** Entries provided follows **

/-- A ring goes IDLE at the end of a function reset: STATE is written back, its context leaves the cache
(04 Table 4.2). -/
def idleRing (r : Nat) (s : State) : State :=
  let s := writeBack r none (modRing r (fun g => { g with state := .idle, errCause := 0, errIndex := 0 }) s)
  modRing r (fun g => { fn := g.fn, cq := g.cq, gen := g.gen + 1, life := g.life, wbOut := g.wbOut, ctxRead := g.ctxRead }) s

/-- No tag of the function remains (04 Table 4.12 step 5). -/
def fnResetDone (f : Nat) (s : State) : State :=
  if (fnOf f s).busy && !fnHasTag f s then
    let s := (fnRings f isResetting s).foldl (fun s r => idleRing r s) s
    raiseEvt .rif 2 (modFn f (fun x => { x with busy := false }) s)
  else s

/-- FN_RESET_DONE (04 R111). -/
def execFnResetDone (f : FnId) (s : State) : Out := fin (fnResetDone f.toNat s)

/-! ### INVAL_RANGE (04 R107) -/

/-- COUNT_M1 and FIRST as written. -/
def invalFields (count first : Nat) (s : State) : State :=
  setReg .rif oRifInvalRange (fieldAt 16 count + first) s

/-- What is being read of a ring is dropped when it returns; the follow-on units of the entry at INDEX are to be read
again. -/
def cutReads (r : Nat) (s : State) : State :=
  modRing r (fun g => { g with gen := g.gen + 1, polling := false, pfAwait := 0, pfGot := [], pfHeld := none, got := [],
                               fetchHeld := g.partialUnit.isSome }) s

/-- The hold drops the prefetched units in its range (RIF counter 7), what is offered there, and every read in flight,
whose data may be older than a rewrite. -/
def applyHold (r : Nat) (s : State) : State :=
  let g := ringOf r s
  let gone := (g.prefetched.filter fun u => unitHeld r u.1 s).length
  let s := bumpBy .rif 7 gone (setRing r { g with prefetched := g.prefetched.filter fun u => !unitHeld r u.1 s } s)
  let len := match g.offer, g.partialUnit with
    | some e, _ => eLen e
    | none, some w => eLen { ring := r, unit := g.index, words := w }
    | none, none => 0
  let g := ringOf r s
  if (g.offer.isSome || g.partialUnit.isSome) && entryHeld r g.index len s then
    let s := cutReads r s
    modRing r (fun g => { g with offer := none, partialUnit := none, due := none, fetchHeld := false }) s
  else if g.polling || decide (g.pfAwait ≠ 0) then
    startFetches r (modRing r (fun x => { x with due := if g.polling then some s.cc else x.due }) (cutReads r s))
  else s

/-- A hold is placed on the ring named in INVAL_RING, or refused (04 R107). COUNT_M1 and FIRST are stored
in either case (DESIGN CHOICE, log entry 38). -/
def invalHold (count first : Nat) (s : State) : State :=
  let r := regFld .rif oRifInvalRing 0 18 s
  let s := invalFields count first s
  let g := ringOf r s
  if g.state = .active ∧ s.rif.hold = none then
    let s := { s with rif := { s.rif with hold := some (r, first % ringUnits g, count + 1),
                                          invalStat := fieldAt 15 (bit g.phase) + g.index } }
    applyHold r s
  else raiseErr .rif 0x0103 r s

/-- INVAL_HOLD (04 R107). -/
def execInvalHold (count first : BitVec 15) (s : State) : Out :=
  fin (csrDo .rif (invalHold count.toNat first.toNat) s)

/-- The hold in place ends; its ring's next poll is due at once, and data read under the hold is dropped (04 R107). -/
def invalRelease (s : State) : State :=
  match s.rif.hold with
  | none => s
  | some (r, _, _) =>
    let s := { s with rif := { s.rif with hold := none } }
    if (ringOf r s).state = .active then
      let s := modRing r (fun g =>
        if g.offer = none ∧ g.partialUnit = none then { g with due := some s.cc } else g) (cutReads r s)
      presentAll 64 r (startFetches r s)
    else s

/-- INVAL_RELEASE: with RELEASE = 1 the other fields are ignored (04 R107). -/
def execInvalRelease (_count _first : BitVec 15) (s : State) : Out := fin (csrDo .rif invalRelease s)

end Sys2Proof.Machine
end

** End of Entries provided **

## [Exercise description]
Write out again exactly the lines that run from the one holding "let s := modRing r (fun g =>" through the last line of the data; omit all other lines.

## [Solution to the exercise]
      let s := modRing r (fun g =>
        if g.offer = none ∧ g.partialUnit = none then { g with due := some s.cc } else g) (cutReads r s)
      presentAll 64 r (startFetches r s)
    else s

/-- INVAL_RELEASE: with RELEASE = 1 the other fields are ignored (04 R107). -/
def execInvalRelease (_count _first : BitVec 15) (s : State) : Out := fin (csrDo .rif invalRelease s)

end Sys2Proof.Machine
end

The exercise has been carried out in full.